Phenotypic characteristics

Worldwide, the highest rates of melanoma are seen in white populations, accounting for >90% of the melanoma cases among young adults [16,202]. The risk of developing melanoma is inversely related to the degree of skin pigmentation [60]. Therefore, non-Hispanic white individuals have higher sensitivity to sun exposure and approximately 10-times greater risk of developing melanoma compared with Hispanic, Asian or black populations [11,61]. Also, presence of freckles, blue or green eyes, red or blond hair, increased sun sensitivity and the inability to tan have been associated with twice the risk of melanoma [9,6266]. These phenotypic characteristics have been associated with genetic variations in melanocortin-1 receptor, an independent risk factor for developing melanoma [67].

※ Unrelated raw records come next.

-- ==== Sys2Proof/Certificates/Slice0/Obligations.lean ====
section
/-! DEFINITION. The statements for the provers. Each names the rule of spec/ it formalises. Where a
statement has a next state written out with `with`, every field not named is unchanged. -/

open Sys2Proof Sys2Proof.Machine

/-! ### Reset -/

/-- R210: reset, from any state and with any inputs. The four data registers hold no value, and the
operations that would read them fault. R33: reset does not change an input. The MODEL's own choices in
it: the unwritten contents are the same after every reset (log entry 3), `applyReset` keeps the counters
of answers (log entry 16), and `State.reset` has them at 0 (log entry 2). -/
def Obligations.ResetPutsEveryRegisterAtItsResetValue : Prop :=
  (∀ (inp : Inputs) (calls : Calls) (t : State), t = State.resetWith inp calls →
    t.upc = 0#5 ∧ t.RUN = .running ∧ t.FLTR = .none ∧ t.ERR = .none ∧
    t.FV = false ∧ t.DV = false ∧ t.RV = false ∧
    t.relay 1 = some .unknown ∧ t.relay 2 = some .unknown ∧ t.relay 4 = some .unknown ∧
    t.frameValue = none ∧ t.tcValue = none ∧ t.cjValue = none ∧ t.fsValue = none ∧
    t.TRACE = [] ∧ t.inp = inp ∧
    exec .dec t = .next { t with RUN := .faulted, FLTR := .frameNotValid } ∧
    (∀ lbl, exec (.rpt lbl) t = .next { t with RUN := .faulted, FLTR := .nothingToReport })) ∧
  (∀ s : State, s.applyReset = State.resetWith s.inp s.calls) ∧
  State.reset = State.resetWith Inputs.default Calls.zero

/-- R211: the first step after reset fetches `PROG[0]`; with the canonical program it is `SETR 2,0`. -/
def Obligations.FirstStepAfterResetRunsProgZero : Prop :=
  ∀ (inp : Inputs) (calls : Calls),
    (State.resetWith inp calls).fetch = Memory.read inp.PROG 0 ∧
    (inp.PROG = [] →
      step (State.resetWith inp calls) = exec (.setr 2 false) (State.resetWith inp calls))

/-! ### The FrameDecoder -/

/-- R104, R105: the thermocouple word is the integer part plus the fraction, always added, and the
field sign-extended to 16 bits. -/
def Obligations.ThermocoupleWordIsTheSignedSum : Prop :=
  ∀ F : FrameWord,
    (decodeTriple F).tc.toInt = 4 * (F.extractLsb' 20 12).toInt + (F.extractLsb' 18 2).toNat ∧
    tcQ F = (F.extractLsb' 18 14).toInt ∧ (decodeTriple F).tc.toInt = tcQ F ∧
    (decodeTriple F).tc.extractLsb' 0 14 = F.extractLsb' 18 14 ∧
    (decodeTriple F).tc.getLsbD 14 = F.getLsbD 31 ∧
    (decodeTriple F).tc.getLsbD 15 = F.getLsbD 31 ∧
    -8192 ≤ (decodeTriple F).tc.toInt ∧ (decodeTriple F).tc.toInt ≤ 8191

/-- R107 (and the sum of R106): the internal word. -/
def Obligations.InternalWordIsTheSignedSum : Prop :=
  ∀ F : FrameWord,
    (decodeTriple F).cj.toInt = 16 * (F.extractLsb' 8 8).toInt + (F.extractLsb' 4 4).toNat ∧
    cjQ F = (F.extractLsb' 4 12).toInt ∧ (decodeTriple F).cj.toInt = cjQ F ∧
    (decodeTriple F).cj.extractLsb' 0 12 = F.extractLsb' 4 12 ∧
    (decodeTriple F).cj.getLsbD 12 = F.getLsbD 15 ∧ (decodeTriple F).cj.getLsbD 13 = F.getLsbD 15 ∧
    (decodeTriple F).cj.getLsbD 14 = F.getLsbD 15 ∧ (decodeTriple F).cj.getLsbD 15 = F.getLsbD 15 ∧
    -2048 ≤ (decodeTriple F).cj.toInt ∧ (decodeTriple F).cj.toInt ≤ 2047

/-- R78: of the five rows of the table exactly one matches a frame, and it is the frame's class. -/
def Obligations.ExactlyOneFrameClassMatches : Prop :=
  ∀ (F : FrameWord) (c : FrameClass), (F &&& frameMask c = framePattern c) ↔ classOf F = c

/-- R109: the priority encoder, as codes. -/
def Obligations.FaultStatusPriority : Prop :=
  ∀ F : FrameWord,
    (F.getLsbD 16 = false → fsCode (fsOf F) = 0#3) ∧
    (F.getLsbD 16 = true → F.getLsbD 0 = true → fsCode (fsOf F) = 1#3) ∧
    (F.getLsbD 16 = true → F.getLsbD 0 = false → F.getLsbD 1 = true → fsCode (fsOf F) = 2#3) ∧
    (F.getLsbD 16 = true → F.getLsbD 0 = false → F.getLsbD 1 = false → F.getLsbD 2 = true →
      fsCode (fsOf F) = 3#3) ∧
    (F.getLsbD 16 = true → F.getLsbD 0 = false → F.getLsbD 1 = false → F.getLsbD 2 = false →
      fsCode (fsOf F) = 4#3)

/-- R109 against R78 and R110 to R114: the encoder's answer is the class of the frame. -/
def Obligations.FaultStatusIsTheFrameClass : Prop :=
  ∀ F : FrameWord,
    (fsOf F = .none ↔ classOf F = .rd) ∧ (fsOf F = .openCircuit ↔ classOf F = .fltOc) ∧
    (fsOf F = .shortToGround ↔ classOf F = .fltScg) ∧
    (fsOf F = .shortToVcc ↔ classOf F = .fltScv) ∧
    (fsOf F = .unknownFault ↔ classOf F = .fltUnk)

/-- R81: two frames that differ only in bits 17 and 3 have the same class and the same decode. -/
def Obligations.FrameBits17And3AreIgnored : Prop :=
  ∀ F G : FrameWord, (∀ k : Nat, k ≠ 17 → k ≠ 3 → F.getLsbD k = G.getLsbD k) →
    classOf F = classOf G ∧ decodeTriple F = decodeTriple G

/-- R82: with the fault flag clear the three cause bits are ignored. -/
def Obligations.CauseBitsIgnoredWithFlagClear : Prop :=
  (∀ F G : FrameWord, F.getLsbD 16 = false → (∀ k : Nat, 3 ≤ k → F.getLsbD k = G.getLsbD k) →
    classOf F = .rd ∧ classOf G = .rd ∧ decodeTriple F = decodeTriple G) ∧
  decodeTriple 0x07C80F87#32 = decodeTriple 0x07C80F80#32

/-- R83: the inconsistent frame is `UnknownFault`, code 4, and no reading. -/
def Obligations.InconsistentFrameIsUnknownFault : Prop :=
  ∀ F : FrameWord, F.getLsbD 16 = true → F.getLsbD 0 = false → F.getLsbD 1 = false →
    F.getLsbD 2 = false →
    classOf F = .fltUnk ∧ (decodeTriple F).fs = .unknownFault ∧ fsCode (decodeTriple F).fs = 4#3 ∧
    decodeResult F = .error .unknownFault

/-- R115: a reading exactly when the fault status is None, with the two counts; else the status. -/
def Obligations.ReadingOnlyWithoutFault : Prop :=
  ∀ F : FrameWord,
    (fsOf F = .none → decodeResult F =
      .ok { tcQ := (F.extractLsb' 18 14).toInt, cjQ := (F.extractLsb' 4 12).toInt }) ∧
    (fsOf F ≠ .none → decodeResult F = .error (fsOf F))

/-- R117: the fractional components, as non-negative remainders, of a frame of any class; and a frame
with the flag clear is a reading with these counts. -/
def Obligations.FractionalComponents : Prop :=
  ∀ F : FrameWord,
    tcQ F % 4 = (F.extractLsb' 18 2).toNat ∧ cjQ F % 16 = (F.extractLsb' 4 4).toNat ∧
    (tcQ F : ℚ) / 4 - ⌊(tcQ F : ℚ) / 4⌋ = ((F.extractLsb' 18 2).toNat : ℚ) / 4 ∧
    (cjQ F : ℚ) / 16 - ⌊(cjQ F : ℚ) / 16⌋ = ((F.extractLsb' 4 4).toNat : ℚ) / 16 ∧
    (F.getLsbD 16 = false → decodeResult F = .ok { tcQ := tcQ F, cjQ := cjQ F })

/-- R118: what the printed literals compute, and when it is the block's decode. -/
def Obligations.PrintedLiteralsAgainstTheDecode : Prop :=
  (∀ F : FrameWord,
    litTcQ F = 4 * (F.extractLsb' 20 12).toNat + (F.extractLsb' 18 2).toNat ∧
    litTcQ F = (F.extractLsb' 18 14).toNat ∧ litTcQ F ≤ 16383 ∧
    litCjQ F = 16 * (F.extractLsb' 9 7).toNat + (F.extractLsb' 4 5).toNat ∧ litCjQ F ≤ 2063 ∧
    (decodeLiteral F).2.2 = fsOf F ∧
    ((litTcQ F : Int) = tcQ F ↔ F.getLsbD 31 = false) ∧
    (F.getLsbD 31 = true → (litTcQ F : Int) = tcQ F + 16384) ∧
    ((litCjQ F : Int) = cjQ F ↔ F.extractLsb' 9 7 = 0#7) ∧
    cjQ F - litCjQ F =
      16 * (F.extractLsb' 9 7).toNat - 4096 * (if F.getLsbD 15 then 1 else 0)) ∧
  litTcQ 0x07C80F80#32 = 498 ∧ litCjQ 0x07C80F80#32 = 136 ∧ cjQ 0x07C80F80#32 = 248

The presence of melanocytic nevi is also known to be risk factor for melanoma, with ~25% of melanomas occurring in conjunction with a preexisting nevus [68]. However, the risk of developing melanoma fluctuates according to the size, number, histologic type and anatomic location of nevi. A high count of melanocytic nevi is associated with increased risk of developing melanoma; the risk is 1.5-times higher among those with more than 10 nevi and increases with higher nevi counts [6973]. Likewise, nevi larger than 5 mm and dysplastic nevi are associated with a higher risk of melanoma [64,71,72,7476]. Notably, melanomas that develop with an associated nevus are more likely to occur in younger patients, to be located in the trunk and to be of the superficial spreading subtype [68,77].

Family history

Family history of melanoma is a strong risk factor for developing this tumor. Having a first-degree relative with history of melanoma doubles the risk of developing this cancer when compared with those individuals without family history [7880]; the risk is highest among patients with a parent with history of multiple melanomas [81]. Personal history of melanoma or nonmelanoma skin cancer has also been associated with higher risk of developing this tumor [82,83].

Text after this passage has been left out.